Task requirements: Determine how many lines in the following listing include "decodes". Respond with that number only.

Given entries:
-- ==== Sys2Proof/Machine/Wire.lean ====
section
/-! DEFINITION. The sixteen wire command bytes of the literal table (R93). A wire command byte is the first byte of a
frame: cells 0 to 7 carry its bits (R92), it selects a register and a direction (R90, R94), and the data byte follows in
cells 8 to 15. Its meaning here is the address part of a transaction (R183 `WRBYTE a`, R186 `ADDR`): the transport
sends the literal byte, and a bound `P_store` takes it as `cmd` (R73). See log entry 3. -/

namespace Sys2Proof.Machine

/-- The address part of a transaction (R186): the transport sends command byte `b`, under the precondition of R150. -/
def wireCommand (b : Byte) (s : State) : Host.Outcome State Fault Refusal :=
  if onNull s then .refused .nullBackend
  else if !transportReady s then .refused .transportNotReady
  else finish ((writeByte b (s.atTxn .addr)).andThen fun _ s => .done 0 (s.atTxn .none))

/-- SEC_W (R93): register Seconds, write. -/
def execSecW (s : State) : Host.Outcome State Fault Refusal := wireCommand 0x80 s

/-- SEC_R (R93): register Seconds, read. -/
def execSecR (s : State) : Host.Outcome State Fault Refusal := wireCommand 0x81 s

/-- MIN_W (R93): register Minutes, write. -/
def execMinW (s : State) : Host.Outcome State Fault Refusal := wireCommand 0x82 s

/-- MIN_R (R93): register Minutes, read. -/
def execMinR (s : State) : Host.Outcome State Fault Refusal := wireCommand 0x83 s

/-- HOUR_W (R93): register Hours, write. -/
def execHourW (s : State) : Host.Outcome State Fault Refusal := wireCommand 0x84 s

/-- HOUR_R (R93): register Hours, read. -/
def execHourR (s : State) : Host.Outcome State Fault Refusal := wireCommand 0x85 s

/-- DATE_W (R93): register Date, write. -/
def execDateW (s : State) : Host.Outcome State Fault Refusal := wireCommand 0x86 s

/-- DATE_R (R93): register Date, read. -/
def execDateR (s : State) : Host.Outcome State Fault Refusal := wireCommand 0x87 s

/-- MONTH_W (R93): register Month, write. -/
def execMonthW (s : State) : Host.Outcome State Fault Refusal := wireCommand 0x88 s

/-- MONTH_R (R93): register Month, read. -/
def execMonthR (s : State) : Host.Outcome State Fault Refusal := wireCommand 0x89 s

/-- DAY_W (R93): register Day of week, write. -/
def execDayW (s : State) : Host.Outcome State Fault Refusal := wireCommand 0x8A s

/-- DAY_R (R93): register Day of week, read. -/
def execDayR (s : State) : Host.Outcome State Fault Refusal := wireCommand 0x8B s

/-- YEAR_W (R93): register Year, write. -/
def execYearW (s : State) : Host.Outcome State Fault Refusal := wireCommand 0x8C s

/-- YEAR_R (R93): register Year, read. -/
def execYearR (s : State) : Host.Outcome State Fault Refusal := wireCommand 0x8D s

/-- WP_W (R93): register Write-protect, write. -/
def execWpW (s : State) : Host.Outcome State Fault Refusal := wireCommand 0x8E s

/-- WP_R (R93): register Write-protect, read. -/
def execWpR (s : State) : Host.Outcome State Fault Refusal := wireCommand 0x8F s

end Sys2Proof.Machine
end

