-- ==== Sys2Proof/Machine/Engine.lean ====
section
/-! DEFINITION. The phase machine of R157, one engine tick at a time: the shift-register realisation of WRBYTE and RDBYTE.
The pseudocode of R151 and R153 (Machine/Ops.lean) is normative; R160 asks that the two be equivalent. -/

namespace Sys2Proof.Machine

/-- One tick of a `Delay` phase (R157, R29): `TMR` counts down, and when it reaches 0 the event is emitted and `k` goes
on. The primitive's fault, if it reports one, comes in place of all this (R136). -/
def tickDelay (s : State) (k : State → State) : Run Unit :=
  if faultsNow s then .halted (enterLineFault none .sleepMicros { s with prims := s.prims + 1 })
  else if s.tmr ≤ 1 then (sleepMicros Config.delayUs { s with tmr := 0 }).andThen fun _ s => .done () (k s)
  else .done () { s with tmr := s.tmr - 1 }

/-- The next cell, or the end of the byte (R157, rows W_LO and R_LO). -/
def nextCell (again : Phase) (s : State) : State := s.atPhase (if s.bc < 8 then again else .idle)

/-- One engine tick in the phase `PH` (R157); every phase but a `Delay` phase takes one tick here. -/
def tick (s : State) : Run Unit :=
  match s.ph with
  | .idle => .done () s
  | .wCfg => (cfgLine .io .out s).andThen fun _ s => .done () (s.atPhase .wData)
  | .wData => (setLine .io (s.sr.getLsbD 0) s).andThen fun _ s => .done () (s.atPhase .wRise)
  | .wRise => (setLine .clk true s).andThen fun _ s => .done () (s.loadTimer.atPhase .wHi)
  | .wHi => tickDelay s fun s => s.atPhase .wFall
  | .wFall => (setLine .clk false s).andThen fun _ s => .done () (s.loadTimer.atPhase .wLo)
  | .wLo => tickDelay s fun s => nextCell .wData s.endWriteCell
  | .rCfg => (cfgLine .io .inp s).andThen fun _ s => .done () (s.atPhase .rRise)
  | .rRise => (setLine .clk true s).andThen fun _ s => .done () (s.loadTimer.atPhase .rHi)
  | .rHi => tickDelay s fun s => s.atPhase .rSamp
  | .rSamp => (sampleLine .io s).andThen fun b s => .done () ((s.shiftSample b).atPhase .rFall)
  | .rFall => (setLine .clk false s).andThen fun _ s => .done () (s.loadTimer.atPhase .rLo)
  | .rLo => tickDelay s fun s => nextCell .rRise s.endReadCell

/-- `n` ticks. -/
def ticks : Nat → State → Run Unit
  | 0, s => .done () s
  | n + 1, s => (tick s).andThen fun _ s => ticks n s

end Sys2Proof.Machine
end

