-- ==== Sys2Proof/Certificates/Slice0/Obligations.lean ====
section
/-! DEFINITION. The statements for the provers. Each docstring names the rules of spec/ it rests on. A premise
`faultFree s n` is "no primitive faults" (R136, D10) for the `n` primitive executions the operation makes. Levels and
samples the spec leaves free are existentially quantified: the statement holds for every value of the free values. -/

open Sys2Proof Sys2Proof.Machine

/-! ### Encoding -/

/-- R101, R103 and the command words of spec/95 V1: one word per format decodes to the instruction it stands for. -/
def Obligations.SpecWordsDecode : Prop :=
  decode (.word 0x0100000000000000#64) = .ok .init ∧
  decode (.word 0x0207E80805150000#64) = .ok (.settime ⟨2024, 8, 5, 21, 0, 0⟩) ∧
  decode (.word 0x1000000000008E80#64) = .ok (.wrreg 0x8E 0x80) ∧
  decode (.word 0x1100000000000081#64) = .ok (.rdreg 0x81) ∧
  decode (.word 0x310000000000002D#64) = .ok (.dec2bcd 45) ∧
  decode (.word 0x4000000000000101#64) = .ok (.cfgline .io .inp) ∧
  decode (.word 0x4100000000000200#64) = .ok (.sethi .ce) ∧
  decode (.word 0x440000000000FFFF#64) = .ok (.sleep 65535) ∧
  decode (.wire 0x8D#8) = .ok .yearR

/-- R93, R100 to R103: no bit of an operand is lost between the encoder and the decoder. -/
def Obligations.DecodeOfEncode : Prop :=
  ∀ i, decode (encode i) = .ok i

/-- R102, R105: a word that decodes is exactly the word of the instruction it decodes to, so every must-be-zero bit is
checked and no two words mean the same. -/
def Obligations.EncodeOfDecode : Prop :=
  ∀ e i, decode e = .ok i → encode i = e

/-- R102, R105: a command word decodes exactly when it selects a row of the table by mask and match, and `L` is not 3. -/
def Obligations.LegalWordsDecode : Prop :=
  ∀ w : Word, (∃ i, decode (.word w) = .ok i) ↔ legalWord w

/-- R93, R94: a wire byte decodes exactly when the literal table lists it; every one of the sixteen has bit 7 set and
bits 6:4 clear, and the row it selects is the row of R61. -/
def Obligations.WireBytesDecode : Prop :=
  (∀ b : Byte, (∃ i, decode (.wire b) = .ok i) ↔ ∃ r ∈ wireRows, r.2.1 = b) ∧
  (∀ r ∈ wireRows, decode (.wire r.2.1) = .ok r.1 ∧ rowOf r.2.1 = some r.2.2 ∧ r.2.1.extractLsb' 4 4 = 8#4 ∧
    isReadAddr r.2.1 = r.2.1.getLsbD 0 ∧ isWriteAddr r.2.1 = !r.2.1.getLsbD 0)

/-- R112: every pseudo-instruction expands to the WRREG or RDREG of the byte of its symbol (R93), for every operand, and to
the command word written out here. -/
def Obligations.PseudoExpansions : Prop :=
  (expandPseudo .wpoff = .wrreg 0x8E 0x00 ∧ encode (expandPseudo .wpoff) = .word 0x1000000000008E00#64) ∧
  (expandPseudo .wpon = .wrreg 0x8E 0x80 ∧ encode (expandPseudo .wpon) = .word 0x1000000000008E80#64) ∧
  (∀ v : Byte,
    (∀ q ∈ [(Pseudo.wrsec v, 0x80#8), (.wrmin v, 0x82#8), (.wrhour v, 0x84#8), (.wrdate v, 0x86#8), (.wrmonth v, 0x88#8),
        (.wrday v, 0x8A#8), (.wryear v, 0x8C#8)],
      expandPseudo q.1 = .wrreg q.2 v ∧ encode (expandPseudo q.1) = .word (0x10#8 ++ 0#40 ++ q.2 ++ v))) ∧
  (∀ q ∈ [(Pseudo.rdsec, 0x81#8), (.rdmin, 0x83#8), (.rdhour, 0x85#8), (.rddate, 0x87#8), (.rdmonth, 0x89#8),
      (.rdday, 0x8B#8), (.rdyear, 0x8D#8), (.rdwp, 0x8F#8)],
    expandPseudo q.1 = .rdreg q.2 ∧ encode (expandPseudo q.1) = .word (0x11#8 ++ 0#48 ++ q.2)) ∧
  (∀ p : Pseudo, (expandPseudo p).wellFormed = true ∧
    ((∃ a v, expandPseudo p = .wrreg a v ∧ isWriteAddr a = true) ∨ (∃ a, expandPseudo p = .rdreg a ∧ isReadAddr a = true)))

/-! ### The step -/

/-- R24, R258: a presented input that decodes, with `STAT` = 0, is executed as its instruction; around it the step puts
the word in `CW` and sets `BUSY` (R30, R31), and lets `SR`, `BC`, `TMR` be unspecified afterwards (R27). The model's choices
in it: acceptance, execution and response are one step (log entries 2, 26); what `settleAfter` leaves as it is, after a fault
or where no primitive ran (log entry 8); the input may be a wire command byte, which does not stand in `CW` (log entry 3). -/
def Obligations.StepRunsDecoded : Prop :=
  ∀ s e rest i, s.pending = .present e :: rest → s.busy = false → s.fault = false → decode e = .ok i →
    step s = settleAfter s.prims (exec i (acceptInput e { s with pending := rest }))

/-- R105, R255: an illegal command word presented while `STAT` is 0 writes `RW` with status 2 and payload 0 and changes
nothing else; the word itself stands in `CW`, where the host has put it (log entry 11). -/
def Obligations.IllegalWordAnswered : Prop :=
  ∀ s w rest, s.pending = .present (.word w) :: rest → s.busy = false → s.fault = false → ¬ legalWord w →
    step s = .next { s with pending := rest, cw := w, rw := 0x8000000000000000#64 }

/-- R290, R253: whatever is presented while `STAT.BUSY` or `STAT.FAULT` is set is refused before any decoding (R258). -/
def Obligations.PresentedWhileBusyRefused : Prop :=
  ∀ s e rest, (s.pending = .present e :: rest ∨ ∃ k, s.pending = .resetDuring e k :: rest) →
    (s.busy = true ∨ s.fault = true) → step s = .refused .busy

/-- R253, R254: once `STAT.FAULT` is set the only step that goes on is a reset, which clears it. -/
def Obligations.FaultClearedByResetOnly : Prop :=
  ∀ s t, s.fault = true → step s = .next t → ∃ rest, s.pending = .reset :: rest ∧ t.fault = false ∧ t.busy = false

/-- R283, R253: with nothing presented the idle block stays as it is, and a faulted one has stopped with the fault's
reason. -/
def Obligations.NothingPresented : Prop :=
  ∀ s, s.pending = [] →
    (s.busy = false → s.fault = false → step s = .next s) ∧
    (s.fault = true → step s = .fault (.lineFault s.faultInfo))

/-- R280, R36: reset asserted in any state, a faulted one too, releases the lines, idles the engine, clears `STAT` and the
trace, and does not touch the peripheral, nor the parameters (R20). Asserted in the middle of an operation (D8), in place of
its `k`-th primitive, it does the same, and the peripheral is left as the abandoned operation has left it (log entry 15). -/
def Obligations.ResetInputReleases : Prop :=
  ∀ s rest,
    (s.pending = .reset :: rest → ∃ t, step s = .next t ∧ Released s t rest ∧ t.periph = s.periph ∧ t.prims = s.prims) ∧
    (∀ e k i, s.pending = .resetDuring e k :: rest → s.busy = false → s.fault = false → decode e = .ok i →
      (∀ u, exec i (acceptInput e (State.cutAt { s with pending := rest } (s.prims + k))) = .next u →
        ∃ t, step s = .next t ∧ Released s t rest ∧ t.periph = u.periph ∧ t.prims = u.prims) ∧
      (∀ r, exec i (acceptInput e (State.cutAt { s with pending := rest } (s.prims + k))) = .refused r →
        step s = .refused r))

Answer section: 5